A pre-ordered copy of Grand Theft Auto 4- If you want to understand an NFL player you have to think like an NFL player. Since Roger can't be everywhere, and a commissioner by your side tends to kill the mood at the stripclub I see no better way for commissioner Goodell to get a look at what many NFL players aspire to be than a game simulation that encourages domestic abuse, burglary, and an overall defamation of character. THe Cincinnati Bengals helped me pay for this gift.

A DVD of ESPN's Playmakers- The NFL, pre-Goodell reign, actually made ESPN take this critically acclaimed show off the air because the league wanted to maintain their reputation as a clean and respectable organization. How's that working out for you NFL? The main characters in Playmakers dealt with issues of infidelity, steroid abuse, and contract blowups. Are we sure ESPN didn't just replay bootlegs of HBO's reality football series "Hard Knocks?"

A handheld mirror- Goodell can use this on his athletes. Each athlete questioned will have to look in the mirror and say " I actually care about the privilege that I have been given by being a player in the NFL." If they can say it 5 times and not crack a smile they will get a week taken off their suspension. Goodell will then turn out the lights and play a game of "Bloody Deacon" where the player will say Deacon's name 5 times, and then proceed to take a vicious headslap from a ghostly image of Deacon Jones.

For MLB Commisioner Bud Selig:

A copy of the San Franciso Giants' schedule- Like it or not, Mr. Selig, you have dug your own grave. You took all the credit for the lovefest that Mark McGwire and Sammy Sosa created, as their bodies grew to eyepopping proportions, now you must weather the storm that comes with the asinine Barry Bonds in his pursuit of Hank Aaron's record. You should be at every game the Giants play until the mockery of a record is finished. And you will stand and applaud Bonds, because at the end of the day he is the face of the monster you created. 

A seatbelt: This will be attached to the seat Mr. Selig occupies, just in case the weasel gets any thoughts of making a break out of the ballpark.

A copy of Mary Shelley's Frankenstein: A classic tale of horror that deals with an egomaniacal man who bends the rules in order to resurrect life into the heart of his work, only to have his prized creation turn on him. Surely the connection won't be lost on Bud Selig.

A coupon to Visible Changes Hair Salon- I would have saved money and sent him to Supercuts but that clearly isn't working for Selig currently. So we will splurge a little. The idea of Selig sporting highlights may be the one thing that could make him more laughable than he is now.

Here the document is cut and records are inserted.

-- ==== Sys2Proof/Laws/KeptRfPath.lean ====
section
/-! SUPPORT. What the operations of Machine/RfPath.lean keep (Laws/Keeps.lean). -/

namespace Sys2Proof
namespace Machine

theorem gainInit_kept {m : Nat} {og s : State} (h : Kept m og s) (hm : 0x10000008 &&& m = 0x10000008) : ∀ a2, Kept m og (gainInit s a2) := by
  intro a2
  unfold gainInit
  extract_lets +onlyGivenNames d w
  try clear_value d
  try clear_value w
  repeat' first
    | (with_reducible first | assumption | exact mask_sub hm rfl | apply fput_kept | apply modCh_kept)
    | intro _
    | dsimp only

theorem gainUpdate_kept {m : Nat} {og s : State} (h : Kept m og s) (hm : 0x10000008 &&& m = 0x10000008) : ∀ a2 a3 a4, Kept m og (gainUpdate s a2 a3 a4) := by
  intro a2 a3 a4
  unfold gainUpdate
  extract_lets +onlyGivenNames q
  try clear_value q
  repeat' first
    | (with_reducible first | assumption | exact mask_sub hm rfl | apply fput_kept | apply modCh_kept)
    | intro _
    | dsimp only
    | split

theorem modTim_kept {m : Nat} {og s : State} (h : Kept m og s) (hm : 0x10000000 &&& m = 0x10000000) : ∀ a2 a3, Kept m og (modTim s a2 a3) := by
  intro a2 a3
  unfold modTim
  repeat' first
    | (with_reducible first | assumption | exact mask_sub hm rfl | apply modCh_kept)
    | intro _
    | dsimp only

theorem devShow_kept {m : Nat} {og s : State} (h : Kept m og s) (hm : 0x8 &&& m = 0x8) : ∀ a2, Kept m og (devShow s a2) := by
  intro a2
  unfold devShow
  extract_lets +onlyGivenNames dev s1
  try clear_value dev
  have k_s1 : Kept m og s1 := by
    dsimp only [s1]
    repeat' first
      | (with_reducible first | assumption | exact mask_sub hm rfl | apply fputInt_kept | apply fclr_kept)
      | intro _
      | dsimp only
      | split
  clear_value s1
  repeat' first
    | (with_reducible first | assumption | exact mask_sub hm rfl | apply fputInt_kept | apply fclr_kept)
    | intro _
    | dsimp only
    | split

theorem loopMeasure_kept {m : Nat} {og s : State} (h : Kept m og s) (hm : 0x10000008 &&& m = 0x10000008) : ∀ a2 a3 a4, Kept m og (loopMeasure s a2 a3 a4) := by
  intro a2 a3 a4
  unfold loopMeasure
  extract_lets +onlyGivenNames kp ki
  try clear_value kp
  try clear_value ki
  repeat' first
    | (with_reducible first | assumption | exact mask_sub hm rfl | apply devShow_kept | apply modTim_kept)
    | intro _
    | dsimp only
    | split

theorem trSlip_kept {m : Nat} {og s : State} (h : Kept m og s) (hm : 0x10003008 &&& m = 0x10003008) : ∀ a2, Kept m og (trSlip s a2) := by
  intro a2
  unfold trSlip
  repeat' first
    | (with_reducible first | assumption | exact mask_sub hm rfl | apply count_kept | apply fset_kept | apply modCh_kept)
    | intro _
    | dsimp only

theorem spliceCheck_kept {m : Nat} {og s : State} (h : Kept m og s) (hm : 0x10003008 &&& m = 0x10003008) : ∀ a2 a3, Kept m og (spliceCheck s a2 a3) := by
  intro a2 a3
  unfold spliceCheck
  extract_lets +onlyGivenNames s q good slip s2 s3
  have k_s : Kept m og s := by
    dsimp only [s]
    repeat' first
      | (with_reducible first | assumption | exact mask_sub hm rfl | apply loopMeasure_kept | apply modTim_kept | apply trSlip_kept | apply fclr_kept | apply fset_kept)
      | intro _
      | dsimp only
      | split
  clear_value s
  try clear_value q
  try clear_value good
  try clear_value slip
  have k_s2 : Kept m og s2 := by
    dsimp only [s2]
    repeat' first
      | (with_reducible first | assumption | exact mask_sub hm rfl | apply loopMeasure_kept | apply modTim_kept | apply trSlip_kept | apply fclr_kept | apply fset_kept)
      | intro _
      | dsimp only
      | split
  clear_value s2
  have k_s3 : Kept m og s3 := by
    dsimp only [s3]
    repeat' first
      | (with_reducible first | assumption | exact mask_sub hm rfl | apply loopMeasure_kept | apply modTim_kept | apply trSlip_kept | apply fclr_kept | apply fset_kept)
      | intro _
      | dsimp only
      | split
  clear_value s3
  repeat' first
    | (with_reducible first | assumption | exact mask_sub hm rfl | apply loopMeasure_kept | apply modTim_kept | apply trSlip_kept | apply fclr_kept | apply fset_kept)
    | intro _
    | dsimp only
    | split

theorem dropDeclare_kept {m : Nat} {og s : State} (h : Kept m og s) (hm : 0x10003008 &&& m = 0x10003008) : ∀ a2 a3, Kept m og (dropDeclare s a2 a3) := by
  intro a2 a3
  unfold dropDeclare
  extract_lets +onlyGivenNames g s1
  try clear_value g
  have k_s1 : Kept m og s1 := by
    dsimp only [s1]
    repeat' first
      | (with_reducible first | assumption | exact mask_sub hm rfl | apply modCh_kept | apply count_kept | apply fset_kept)
      | intro _
      | dsimp only
      | split
  clear_value s1
  repeat' first
    | (with_reducible first | assumption | exact mask_sub hm rfl | apply modCh_kept | apply count_kept | apply fset_kept)
    | intro _
    | dsimp only
    | split

theorem dropEnd_kept {m : Nat} {og s : State} (h : Kept m og s) (hm : 0x10000000 &&& m = 0x10000000) : ∀ a2, Kept m og (dropEnd s a2) := by
  intro a2
  unfold dropEnd
  extract_lets +onlyGivenNames g
  try clear_value g
  repeat' first
    | (with_reducible first | assumption | exact mask_sub hm rfl | apply modCh_kept)
    | intro _
    | dsimp only
    | split

theorem bufferOverrun_kept {m : Nat} {og s : State} (h : Kept m og s) (hm : 0x10003008 &&& m = 0x10003008) : ∀ a2, Kept m og (bufferOverrun s a2) := by
  intro a2
  unfold bufferOverrun
  extract_lets +onlyGivenNames s1
  have k_s1 : Kept m og s1 := by
    dsimp only [s1]
    repeat' first
      | (with_reducible first | assumption | exact mask_sub hm rfl | apply count_kept | apply fset_kept | apply modCh_kept)
      | intro _
      | dsimp only
      | split
  clear_value s1
  repeat' first
    | (with_reducible first | assumption | exact mask_sub hm rfl | apply count_kept | apply fset_kept | apply modCh_kept)
    | intro _
    | dsimp only
    | split

theorem packetPush_kept {m : Nat} {og s : State} (h : Kept m og s) (hm : 0x30003008 &&& m = 0x30003008) : ∀ a2 a3, Kept m og (packetPush s a2 a3) := by
  intro a2 a3
  unfold packetPush
  extract_lets +onlyGivenNames n k h
  try clear_value n
  try clear_value k
  try clear_value h
  repeat' first
    | (with_reducible first | assumption | exact mask_sub hm rfl | apply modHb_kept | apply modCh_kept | apply bufferOverrun_kept)
    | intro _
    | dsimp only
    | split

theorem deliver_kept {m : Nat} {og s : State} (h : Kept m og s) (hm : 0x30003008 &&& m = 0x30003008) : ∀ a2 a3, Kept m og (deliver s a2 a3) := by
  intro a2 a3
  unfold deliver
  repeat' first
    | (with_reducible first | assumption | exact mask_sub hm rfl | apply packetPush_kept | apply modCh_kept)
    | intro _
    | dsimp only
    | split

theorem chanBack_kept {m : Nat} {og s : State} (h : Kept m og s) (hm : 0x30003008 &&& m = 0x30003008) : ∀ a2, Kept m og (chanBack s a2) := by
  intro a2
  unfold chanBack
  extract_lets +onlyGivenNames m
  try clear_value m
  repeat' first
    | (with_reducible first | assumption | exact mask_sub hm rfl | apply modCh_kept | apply forEach_kept | apply fputInt_kept | apply deliver_kept)
    | intro _
    | dsimp only
    | (with_reducible first | apply foldl_kept | apply foldlFst_kept | apply getD_kept)
    | split

theorem groupClock_kept {m : Nat} {og s : State} (h : Kept m og s) (hm : 0x10000000 &&& m = 0x10000000) : ∀ a2 a3 a4, Kept m og (groupClock s a2 a3 a4) := by
  intro a2 a3 a4
  unfold groupClock
  extract_lets +onlyGivenNames p fs lock bad
  try clear_value p
  try clear_value fs
  try clear_value lock
  try clear_value bad
  repeat' first
    | (with_reducible first | assumption | exact mask_sub hm rfl | apply modCh_kept)
    | intro _
    | dsimp only
    | split

theorem groupPush_kept {m : Nat} {og s : State} (h : Kept m og s) (hm : 0x10000000 &&& m = 0x10000000) : ∀ a2 a3 a4 a5 a6 a7, Kept m og (groupPush s a2 a3 a4 a5 a6 a7) := by
  intro a2 a3 a4 a5 a6 a7
  unfold groupPush
  extract_lets +onlyGivenNames taps p
  try clear_value taps
  try clear_value p
  repeat' first
    | (with_reducible first | assumption | exact mask_sub hm rfl | apply modCh_kept)
    | intro _
    | dsimp only
    | (with_reducible first | apply foldl_kept | apply foldlFst_kept)
    | split

theorem sampleLoss_kept {m : Nat} {og s : State} (h : Kept m og s) (hm : 0x10003008 &&& m = 0x10003008) : ∀ a2, Kept m og (sampleLoss s a2) := by
  intro a2
  unfold sampleLoss
  repeat' first
    | (with_reducible first | assumption | exact mask_sub hm rfl | apply count_kept | apply fset_kept | apply modCh_kept)
    | intro _
    | dsimp only

theorem chanLost_kept {m : Nat} {og s : State} (h : Kept m og s) (hm : 0x10003008 &&& m = 0x10003008) : ∀ a2, Kept m og (chanLost s a2) := by
  intro a2
  unfold chanLost
  repeat' first
    | (with_reducible first | assumption | exact mask_sub hm rfl | apply groupClock_kept | apply groupPush_kept | apply sampleLoss_kept)
    | intro _
    | dsimp only
    | split

theorem chanDrop_kept {m : Nat} {og s : State} (h : Kept m og s) (hm : 0x10003008 &&& m = 0x10003008) : ∀ a2 a3 a4 a5 a6 a7 a8, Kept m og (chanDrop s a2 a3 a4 a5 a6 a7 a8) := by
  intro a2 a3 a4 a5 a6 a7 a8
  unfold chanDrop
  repeat' first
    | (with_reducible first | assumption | exact mask_sub hm rfl | apply modCh_kept | apply dropDeclare_kept)
    | intro _
    | dsimp only
    | split

theorem chanFront_kept {m : Nat} {og s : State} (h : Kept m og s) (hm : 0x10003008 &&& m = 0x10003008) : ∀ a2 a3 a4, Kept m og (chanFront s a2 a3 a4) := by
  intro a2 a3 a4
  unfold chanFront
  repeat' first
    | (with_reducible first | assumption | exact mask_sub hm rfl | apply count_kept | apply fset_kept | apply modCh_kept | apply fput_kept | apply gainUpdate_kept | apply dropEnd_kept | apply groupPush_kept | apply chanDrop_kept | apply groupClock_kept | apply loopMeasure_kept)
    | intro _
    | dsimp only
    | split

theorem headGroup_kept {m : Nat} {og s : State} (h : Kept m og s) (hm : 0x30003008 &&& m = 0x30003008) : ∀ a2 a3, Kept m og (headGroup s a2 a3) := by
  intro a2 a3
  unfold headGroup
  extract_lets +onlyGivenNames s1
  have k_s1 : Kept m og s1 := by
    dsimp only [s1]
    repeat' first
      | (with_reducible first | assumption | exact mask_sub hm rfl | apply forEach_kept | apply chanLost_kept | apply chanFront_kept | apply chanBack_kept)
      | intro _
      | dsimp only
      | (with_reducible first | apply getD_kept)
      | split
  clear_value s1
  repeat' first
    | (with_reducible first | assumption | exact mask_sub hm rfl | apply forEach_kept | apply chanLost_kept | apply chanFront_kept | apply chanBack_kept)
    | intro _
    | dsimp only
    | (with_reducible first | apply getD_kept)
    | split

theorem rfServe_kept {m : Nat} {og s : State} (h : Kept m og s) (hm : 0x30003008 &&& m = 0x30003008) : ∀ a2, Kept m og (rfServe s a2) := by
  intro a2
  unfold rfServe
  repeat' first
    | (with_reducible first | assumption | exact mask_sub hm rfl | apply headGroup_kept | apply modHb_kept)
    | intro _
    | dsimp only
    | split

theorem rfSampleGroup_kept {m : Nat} {og s : State} (h : Kept m og s) (hm : 0x30003008 &&& m = 0x30003008) : ∀ a2 a3 a4, Kept m og (rfSampleGroup s a2 a3 a4) := by
  intro a2 a3 a4
  unfold rfSampleGroup
  repeat' first
    | (with_reducible first | assumption | exact mask_sub hm rfl | apply forEach_kept | apply modHb_kept | apply rfServe_kept)
    | intro _
    | dsimp only
    | split

theorem execRfSampleGroup_kept {s t : State} {a1 a2 a3 a4 a5 a6} (e : execRfSampleGroup a1 a2 a3 a4 a5 a6 s = .next t) : Kept 0x30003008 s t := by
  have h := Kept.same 0x30003008 s
  have hm := Nat.and_self 0x30003008
  refine next_kept e ?_
  repeat' first
    | (with_reducible first | assumption | exact mask_sub hm rfl | apply rfSampleGroup_kept)
    | intro _
    | dsimp only

end Machine
end Sys2Proof
end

And finally, for NBA Commissioner David Stern-(who gets a few more gifts because he is having the worst week of all)

A CD of Journey's Greatest Hits- Commissioner Stern, please skip to the track "Don't Stop Believin'" and put it on repeat. You need something that will give you a reason to be optimistic. Although that song didn't help Tony Soprano out too much did it? (Or did it? I still have NO IDEA what happened at the end of the series finale!)

Just for Men Haircolor- Anyone who saw David Stern's press conference addressing Tim Donaghy's gambling on games would have noticed the commish aged 10 years in that hour. His hair, once as black as night, is making him look like a midget version of Matlock. Pat Riley will assist me with this gift, and help apply the haircolor to Stern's head.

a DVD of The Wizard of Oz- Buck up Lil' David. If things don't get better you can always join the Lollipop Guild. And let's remember, sometimes you wanna go where everybody looks you in eye. Just follow the Yellow Brick Road, and that is not a nickname for Shaq's free throw percentage.

A copy of Casino and Goodfellas-Pen to the neck, Stern. Think about it.

an all expenses paid vacation to Las Vegas- Hmm... maybe not.

So there you have it. Hopefully these gifts will ease the pain that these 3 gentlemen of sport are experiencing. But you guys better shape up or next year it will be a sack full of bench clearing brawls, police blotters, and a Red Sox team Viagra scandal that will make visions of Barry Bonds dance through your heads!